== TASK PROMPT ==
Take the line containing "theorem State.chan_setChan (s" and every line after it in the data below, and print them exactly as given, with nothing else.

[Stored data entries]
-- ==== Sys2Proof/Laws/Access.lean ====
section
/-! SUPPORT. The numbered units of the state: what an accessor gives after an update of the same unit and of another one. -/

namespace Sys2Proof.Machine

@[simp] theorem State.sameInputs_self (s : State) : s.sameInputs s = s := rfl

theorem State.core_setCore (s : State) (n : Nat) (f : Core → Core) (h : n < s.cores.length) :
    (s.setCore n f).core n = f (s.core n) := getD_lMod_same _ _ _ _ h

theorem State.core_setCore_other (s : State) (n m : Nat) (f : Core → Core) (h : m ≠ n) :
    (s.setCore n f).core m = s.core m := getD_lMod_other _ _ _ _ _ h

theorem State.suite_setSuite (s : State) (n : Nat) (f : Suite → Suite) (h : n < s.suites.length) :
    (s.setSuite n f).suite n = f (s.suite n) := getD_lMod_same _ _ _ _ h

theorem State.suite_setSuite_other (s : State) (n m : Nat) (f : Suite → Suite) (h : m ≠ n) :
    (s.setSuite n f).suite m = s.suite m := getD_lMod_other _ _ _ _ _ h

theorem State.func_setFunc (s : State) (n : Nat) (f : Func → Func) (h : n < s.funcs.length) :
    (s.setFunc n f).func n = f (s.func n) := getD_lMod_same _ _ _ _ h

theorem State.func_setFunc_other (s : State) (n m : Nat) (f : Func → Func) (h : m ≠ n) :
    (s.setFunc n f).func m = s.func m := getD_lMod_other _ _ _ _ _ h

theorem State.pair_setPair (s : State) (n : Nat) (f : Pair → Pair) (h : n < s.pairs.length) :
    (s.setPair n f).pair n = f (s.pair n) := getD_lMod_same _ _ _ _ h

theorem State.pair_setPair_other (s : State) (n m : Nat) (f : Pair → Pair) (h : m ≠ n) :
    (s.setPair n f).pair m = s.pair m := getD_lMod_other _ _ _ _ _ h

theorem State.chan_setChan (s : State) (n : Nat) (f : Chan → Chan) (h : n < s.chans.length) :
    (s.setChan n f).chan n = f (s.chan n) := getD_lMod_same _ _ _ _ h

theorem State.chan_setChan_other (s : State) (n m : Nat) (f : Chan → Chan) (h : m ≠ n) :
    (s.setChan n f).chan m = s.chan m := getD_lMod_other _ _ _ _ _ h

theorem State.cluster_setCluster (s : State) (n : Nat) (f : Cluster → Cluster) (h : n < s.clusters.length) :
    (s.setCluster n f).cluster n = f (s.cluster n) := getD_lMod_same _ _ _ _ h

theorem State.cluster_setCluster_other (s : State) (n m : Nat) (f : Cluster → Cluster) (h : m ≠ n) :
    (s.setCluster n f).cluster m = s.cluster m := getD_lMod_other _ _ _ _ _ h

theorem State.ring_setRing (s : State) (n m : Nat) (f : Ring → Ring) :
    (s.setRing n f).ring? m = if m = n then (s.ring? m).map f else s.ring? m := aGet_aMod _ _ _ _

end Sys2Proof.Machine
end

== YOUR RESPONSE ==
theorem State.chan_setChan (s : State) (n : Nat) (f : Chan → Chan) (h : n < s.chans.length) :
    (s.setChan n f).chan n = f (s.chan n) := getD_lMod_same _ _ _ _ h

theorem State.chan_setChan_other (s : State) (n m : Nat) (f : Chan → Chan) (h : m ≠ n) :
    (s.setChan n f).chan m = s.chan m := getD_lMod_other _ _ _ _ _ h

theorem State.cluster_setCluster (s : State) (n : Nat) (f : Cluster → Cluster) (h : n < s.clusters.length) :
    (s.setCluster n f).cluster n = f (s.cluster n) := getD_lMod_same _ _ _ _ h

theorem State.cluster_setCluster_other (s : State) (n m : Nat) (f : Cluster → Cluster) (h : m ≠ n) :
    (s.setCluster n f).cluster m = s.cluster m := getD_lMod_other _ _ _ _ _ h

theorem State.ring_setRing (s : State) (n m : Nat) (f : Ring → Ring) :
    (s.setRing n f).ring? m = if m = n then (s.ring? m).map f else s.ring? m := aGet_aMod _ _ _ _

end Sys2Proof.Machine
end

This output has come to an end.